Task prompt = Where the string "isEntry" occurs in a line of the data below, that line should be copied.

· · · · ·

-- ==== Sys2Proof/Machine/PowerOps.lean ====
section
/-! DEFINITION. The power controller (chapter 19): its queue, the refusers (R422), the steps of a request (R418, R420),
its abort (R423) and its completion. -/

namespace Sys2Proof.Machine

open F

/-- Changes the power controller. -/
def updPower (f : PwSt → PwSt) (s : State) : State := s.updPw f

/-- QUEUED and BUSY follow the controller (R426). -/
def notePower (s : State) : State :=
  let n := s.pw.queue.length
  (s.setb PW_STATUS_BUSY s.pw.active.isSome).wr PW_STATUS_QUEUED (if s.pw.active.isSome then n else n - 1)

/-- The regions, channels and groups of a mask. -/
def chansOf (m : Nat) : List Nat := (List.range 8).filter fun c => m.testBit c
def groupsOf (m : Nat) : List Nat := (List.range 18).filter fun g => m.testBit g

/-- Is the request an entry (R421)? -/
def PwReq.isEntry (q : PwReq) : Bool := q.target == 2 || q.target == 3 || q.target == 4 || q.target == 6 || q.target == 8

/-- The power state of region k. -/
def pstate (s : State) (k : Nat) : Nat := s.rd RG_STATUS_PSTATE k

/-- The regions that run: in Run or Boost. -/
def runningRegions (s : State) : List Nat := (List.range 64).filter fun k => decide (pstate s k ≤ 1)

/-- The READY channels, and those in self-refresh. -/
def readyChans (s : State) : List Nat := (List.range 8).filter fun c => s.rd DC_STATUS_STATE c == 2
def restingChans (s : State) : List Nat := (List.range 8).filter fun c => s.rd DC_STATUS_STATE c == 3

/-- The lane groups that Standby banks (R301, R419): every one outside PCIE that has a role. -/
def bankableGroups (s : State) : List Nat :=
  (List.range 18).filter fun g => groupRole s g != 0 && groupRole s g != 3

/-- Is a group Banked: is its PLL off (R300)? -/
def isBanked (s : State) (g : Nat) : Bool := s.rd LG_STATUS_PLL_STATE g == 0

/-- Are all lanes of a group active? -/
def isActive (s : State) (g : Nat) : Bool := (List.range 8).all fun i => decide (2 ≤ laneState s g i)

/-- The channels that a request would stop. -/
def stopsChans (s : State) (q : PwReq) : List Nat :=
  if q.target = 4 then readyChans s else if q.target = 6 then chansOf q.chans else []

/-- A refusing condition of R259 holds for channel c. -/
def chanBusy (s : State) (c : Nat) : Bool :=
  let st := s.rd DC_STATUS_STATE c
  st == 1 || (st == 2 && (scheduled s (fun e =>
      (isDataWindow e && bits e.param 2 0 == c) || (e.type == 0x40 && e.unit == c)) ||
    (ddr_ s c).repair.isSome || s.rd DC_STATUS_PARKED c != 0 || (ddr_ s c).wb.any (·.2)))

/-- Does a key ID that is RETIRING hold a range on one of these channels (R282)? -/
def retiringOn (s : State) (cs : List Nat) : Bool :=
  (List.range 16).any fun j =>
    s.rd RANGE_STATUS_STATE 0 j != 0 && s.enc.retiring.contains (s.rd RANGE_STATUS_KEY_ID 0 j) &&
      cs.any fun c => decide (chanOf (s.rd RANGE_BASE_SECTOR 0 j * 4096) ≤ c) &&
        decide (c ≤ chanOf (s.rd RANGE_LIMIT_SECTOR 0 j * 4096))

/-- Does a worker bound to a port of region k hold a job (R422)? -/
def regionHolds (s : State) (k : Nat) : Bool :=
  s.disp.jobs.any fun j => match j.place with
    | .held w => regionOf (workerPort s w) == some k
    | _ => false

/-- The refusers of an entry that apply now, by code (R422): 1 DISPATCH_BUSY, 3 DDR_BUSY, 4 DEBUG_ATTACHED, 5
SWAP_ACTIVE, 6 REEL_RUNNING, 7 KEY_RETIRING. The regions and channels are those the entry concerns. -/
def refusers (s : State) (q : PwReq) (regions chans : List Nat) : List Nat :=
  let standby := q.target == 4
  let onRegions := q.target == 2 || q.target == 3 || standby
  let onChans := q.target == 6 || standby
  [((standby && dispatchBusy s) || (q.target == 2 && regions.any (regionHolds s)), 1),
    (onChans && chans.any (chanBusy s), 3),
    (onRegions && (s.rd DB_STATUS_RC_STATE == 2 || regions.any fun k => s.mbit DA_ATTACHED_REGIONS k), 4),
    ((onRegions && regions.any fun k => s.flag RG_STATUS_SWAP k) || cfgState s != 0, 5),
    ((List.range 16).any fun n => reelState s n != 0, 6),
    (onChans && retiringOn s chans, 7)].filterMap fun e => if e.1 then some e.2 else none

/-- A refusal or an abort is recorded (R422, R423, R426). -/
def recordPower (code target : Nat) (abort : Bool) (s : State) : State :=
  let s := s.incSat (if abort then PW_COUNT_ABORTS else PW_COUNT_REFUSALS) 0 code
  let s := ((s.wr PW_LAST_REFUSER code).setb PW_LAST_KIND abort).wr PW_LAST_TARGET target
  s.wr PW_LAST_TICK_TICK s.now

/-- The request in progress ends, and the next becomes the head. -/
def endRequest (code result : Nat) (s : State) : State :=
  match s.pw.active with
  | none => s
  | some q =>
    let s := updPower (fun p => { queue := p.queue, headAt := s.now, standby := p.standby }) s
    notePower (decideOp q.ring q.idx code 0 result s)

/-- The state of PW_STATUS: 0 Run, 1 entering Standby, 2 Standby, 3 leaving Standby. -/
def deviceState (s : State) : Nat := s.rd PW_STATUS_DEVICE_STATE

/-- The clocks of a region have stopped, and its bias and memory assist move (R418). -/
def stopRegion (k st : Nat) (s : State) : State :=
  refreshEdges k (updRegion k (fun u => { u with stopped := true, ramp := none })
    ((s.wr RG_BIAS_TARGET (biasTarget s k st) k).wr RG_CLK_STATUS_RUNNING 0 k))

/-- Has a ramp of region k ended: has every line whose source gives edges had 16 steps of 256 cycles (R418)? -/
def rampOver (s : State) (k : Nat) (r : RegionRamp) : Bool :=
  (s.region_ k).design.lines.all fun e => decide (4096 ≤ sget 0 r.edges e.1.val) || !sourceMoves s k e.2.1

/-- The lines of region k begin to ramp down, for the state st (R418); without a line that runs, its clocks stop at once. -/
def rampDown (k st : Nat) (s : State) : State :=
  if rampOver s k ⟨false, []⟩ then stopRegion k st s
  else refreshEdges k (updRegion k (fun u => { u with ramp := some ⟨false, []⟩ }) s)

/-- The lines of region k begin to ramp up (R418). -/
def rampUp (k : Nat) (s : State) : State :=
  refreshEdges k (updRegion k (fun u => { u with stopped := false, ramp := some ⟨true, []⟩ }) s)

/-- A region begins to change: PSTATE reads 100b (R418). -/
def beginChange (k : Nat) (s : State) : State := setPstate k 4 s

/-- A Dark region keeps nothing (R415, R416). -/
def darkRegion (k : Nat) (s : State) : State :=
  let s := regionReset k (clearFrames [k] s)
  let s := s.updSlices fun m => m.filter fun e => e.1 / 96 != k
  setPstate k 3 (updRegion k (fun u =>
    { u with
      stopped := true, ramp := none, design := {}, luts := [], brams := [], deeps := [], heldGroups := [], resetting := none }) (setConfigured k false s))

/-- Are both ports of region k closed? -/
def portsClosed (s : State) (k : Nat) : Bool :=
  portState s (portRegion k 0) == 2 && portState s (portRegion k 1) == 2

/-- The ports of region k open at the next tick; those of a region without a design stay closed, and those of one under
swap until its open step (R205, R237). -/
def reopen (k : Nat) (s : State) : State :=
  if !s.flag RG_STATUS_CONFIGURED k || s.flag RG_STATUS_SWAP k then s
  else updNet (fun n => { n with opens := n.opens ++ [portRegion k 0, portRegion k 1] }) s

/-- The state to which a region of the request in progress goes: its target, or, on an abort or a return from
Standby, the state it was in. -/
def goalOf (s : State) (k : Nat) : Nat :=
  let former := if s.pw.boost.testBit k then 1 else 0
  match s.pw.active with
  | none => former
  | some q =>
    if s.pw.aborted.isSome then former
    else match q.target with
      | 4 => 2
      | 5 => if s.mbit PW_RESTORE_REGIONS k then 1 else 0
      | t => t

/-- The regions of the request that have not reached their goal, the batch of 8 at work first (R420). -/
def batchOf (s : State) : List Nat :=
  let left := (regionsOf s.pw.mine).filter fun k => !s.pw.done.testBit k
  let n := match s.pw.active with
    | some q => if q.target = 4 ∨ q.target = 5 then 8 else 64
    | none => 0
  left.take n

/-- The regions of a batch begin their change (R418): an entry ramps their clocks down, an exit moves bias and assist
first. -/
def startBatch (s : State) : State :=
  (batchOf s).foldl (fun t k =>
    let goal := goalOf t k
    if goal = 2 ∨ goal = 3 then
      if (t.region_ k).ramp.isSome then t
      else if (t.region_ k).stopped then stopRegion k goal (beginChange k t)
      else rampDown k goal (beginChange k t)
    else (beginChange k t).wr RG_BIAS_TARGET (biasTarget t k goal) k) s

/-- Channels begin to enter self-refresh for a power state (R259): their ports go CLOSING, at core cycle 0 of a tick
(R237). -/
def restChans (cs : List Nat) (s : State) : State :=
  cs.foldl (fun t c =>
    let t := if t.offset = 0 then closePort (portDdr c) t
      else updNet (fun n => { n with closes := n.closes ++ [portDdr c] }) t
    updDdr_ c (fun u => { u with parked := u.parked ||| 4 }) t) s

/-- Channels may leave self-refresh (R260); one that has not entered it keeps running, and its port reopens. -/
def wakeChans (cs : List Nat) (s : State) : State :=
  cs.foldl (fun t c =>
    let t := updNet (fun n => { n with closes := n.closes.filter (· != portDdr c) })
      (updDdr_ c (fun u => { u with parked := u.parked - (u.parked &&& 4) }) t)
    if t.rd DC_STATUS_STATE c = 2 then updNet (fun n => { n with opens := n.opens ++ [portDdr c] }) t else t) s

/-- Lane groups are banked (R301, R318): a MESH group takes its links DOWN. -/
def bankGroups (gs : List Nat) (s : State) : State :=
  gs.foldl (fun t g =>
    bankGroup g ((groupLinks g (t.rd LG_ROLE_WORD0 g)).foldl (fun u e => linkDown e.2 u) t)) s

/-- Groups that are banked are activated. -/
def wakeGroups (gs : List Nat) (s : State) : State := gs.foldl (fun t g => if isBanked t g then activateGroup g t else t) s

/-- The cores enter WAITING, or leave it (R378, R420). Core states: 0 RUNNING, 1 WAITING. One that restarts waits too. -/
def restCores (s : State) : State :=
  (List.range 4).foldl (fun t c => if coreState t c = 0 ∨ coreState t c = 2 then setCore c 1 t else t) s
def wakeCores (s : State) : State :=
  (List.range 4).foldl (fun t c => if coreState t c = 1 then setCore c 0 t else t) s

/-- Sets the step of the request in progress. -/
def setStep (x : PwStep) (s : State) : State := updPower (fun p => { p with step := x }) s

/-- Has the drain of every port of the entry ended (R418, R423)? -/
def drained (s : State) : Bool := (regionsOf s.pw.mine).all (portsClosed s) && !s.flag PW_INJECT_INJ_DRAIN

/-- The step that the request in progress has finished gives way to the next (R418, R420); at most k steps. -/
def powerAdvance : Nat → State → State
  | 0, s => s
  | k + 1, s =>
    match s.pw.active with
    | none => s
    | some q =>
      let back := s.pw.aborted.isSome || q.target == 5
      match s.pw.step with
      | .drain =>
        if !drained s then s
        else if q.target = 4 then powerAdvance k (setStep .chans (restChans (chansOf s.pw.myChans) s))
        else powerAdvance k (startBatch (setStep .regions s))
      | .chans =>
        if (chansOf s.pw.myChans).any fun c => s.rd DC_STATUS_STATE c == 2 then s
        else if q.target = 4 then powerAdvance k (startBatch (setStep .regions s))
        else endRequest Code.OK 0 s
      | .regions =>
        if s.pw.done ≠ s.pw.mine then s
        else if back then
          powerAdvance k (setStep .back
            (wakeCores (wakeGroups (groupsOf s.pw.myGroups) (wakeChans (chansOf s.pw.myChans) s))))
        else if q.target = 4 then
          let s := restCores (bankGroups (groupsOf s.pw.myGroups) s)
          let s := updPower (fun p => { p with standby := (p.mine, p.myChans, p.myGroups) }) s
          endRequest Code.OK 0 (s.wr PW_STATUS_DEVICE_STATE 2)
        else if q.target = 2 ∨ q.target = 3 then endRequest Code.OK 0 s
        else powerAdvance k (setStep .opening s)
      | .back =>
        if (chansOf s.pw.myChans).any (fun c => s.rd DC_STATUS_STATE c == 3) ||
            (groupsOf s.pw.myGroups).any fun g => !isActive s g then s
        else powerAdvance k (setStep .opening s)
      | .opening =>
        if (regionsOf s.pw.mine).any (fun k => s.flag RG_STATUS_CONFIGURED k && !s.flag RG_STATUS_SWAP k &&
              (portState s (portRegion k 0) != 0 || portState s (portRegion k 1) != 0)) ||
            (chansOf s.pw.myChans).any fun c => s.rd DC_STATUS_STATE c == 2 && portState s (portDdr c) != 0 then s
        else
          let s := if q.target = 4 ∨ q.target = 5 then s.wr PW_STATUS_DEVICE_STATE 0 else s
          match s.pw.aborted with
          | some c => endRequest Code.ABORTED c s
          | none => endRequest Code.OK 0 s

/-- Enough steps for any request. -/
def powerGo (s : State) : State := powerAdvance 16 s

/-- The entry in progress is aborted under a refuser (R423): its domains return to their former states. -/
def powerAbort (code : Nat) (injected : Bool) (s : State) : State :=
  match s.pw.active with
  | none => s
  | some q =>
    if s.pw.aborted.isSome || !q.isEntry then s
    else
      let s := raiseInj E.POWER_ABORTED 0 code injected (recordPower code q.target true s)
      let s := updPower (fun p => { p with aborted := some code }) s
      let moved := (regionsOf s.pw.mine).filter fun k => (s.region_ k).stopped
      let ramps := (regionsOf s.pw.mine).filter fun k => (s.region_ k).ramp.isSome
      let still := (regionsOf s.pw.mine).filter fun k => !(s.region_ k).stopped && (s.region_ k).ramp.isNone
      let s := still.foldl (fun t k => reopen k (setPstate k (goalOf t k) t)) s
      let s := updPower (fun p => { p with done := maskOf still }) s
      let s := moved.foldl (fun t k => (beginChange k t).wr RG_BIAS_TARGET (biasTarget t k (goalOf t k)) k) s
      powerGo (setStep .regions (ramps.foldl (fun t k => rampUp k t) s))

/-- A refuser that arises while an entry is in progress aborts it (R423). -/
def powerWatch (s : State) : State :=
  match s.pw.active with
  | none => s
  | some q =>
    if !q.isEntry || s.pw.aborted.isSome then s
    else match (refusers s q (regionsOf s.pw.mine) (chansOf s.pw.myChans)).head? with
      | some c => powerAbort c false s
      | none => s

/-- A region of the request in progress has reached its goal (R418); when its batch has, the next begins (R420). -/
def endChange (k : Nat) (opens : Bool) (s : State) : State :=
  let goal := goalOf s k
  let s := updPower (fun p => { p with done := p.done ||| 2 ^ k }) s
  let s := if goal = 3 then darkRegion k s else setPstate k goal (updRegion k (fun u => { u with ramp := none }) s)
  let s := if opens then reopen k (refreshLines k s) else s
  powerGo (if (batchOf s).all fun k => pstate s k == 4 then s else startBatch s)

/-- The bias and memory assist of region k have reached their new levels (R418): an entry and a change between Run and
Boost are at their end, and an exit ramps the clocks up. While the clocks ramp, neither moves. -/
def biasSettled (k : Nat) (s : State) : State :=
  let u := s.region_ k
  if s.pw.step ≠ .regions ∨ !(batchOf s).contains k ∨ pstate s k ≠ 4 ∨ u.ramp.isSome then s
  else if !u.stopped ∨ 2 ≤ goalOf s k then endChange k false s
  else
    let s := rampUp k s
    if rampOver s k ⟨true, []⟩ then endChange k true s else s

/-- The ramps of the request in progress that have ended (R418): clocks that have ramped down stop, and a region whose clocks
have ramped up has reached its state. -/
def rampsGo (s : State) : State :=
  if s.pw.active.isNone then s
  else (regionsOf s.pw.mine).foldl (fun t k =>
    match (t.region_ k).ramp with
    | none => t
    | some r =>
      if !rampOver t k r then t
      else if r.up then endChange k true t
      else stopRegion k (goalOf t k) t) s

/-- What the tick does to the power controller. -/
def powerTick (s : State) : State := powerGo (powerWatch s)

end Sys2Proof.Machine
end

· · · · ·

Completed task =
def PwReq.isEntry (q : PwReq) : Bool := q.target == 2 || q.target == 3 || q.target == 4 || q.target == 6 || q.target == 8
    if s.pw.aborted.isSome || !q.isEntry then s
    if !q.isEntry || s.pw.aborted.isSome then s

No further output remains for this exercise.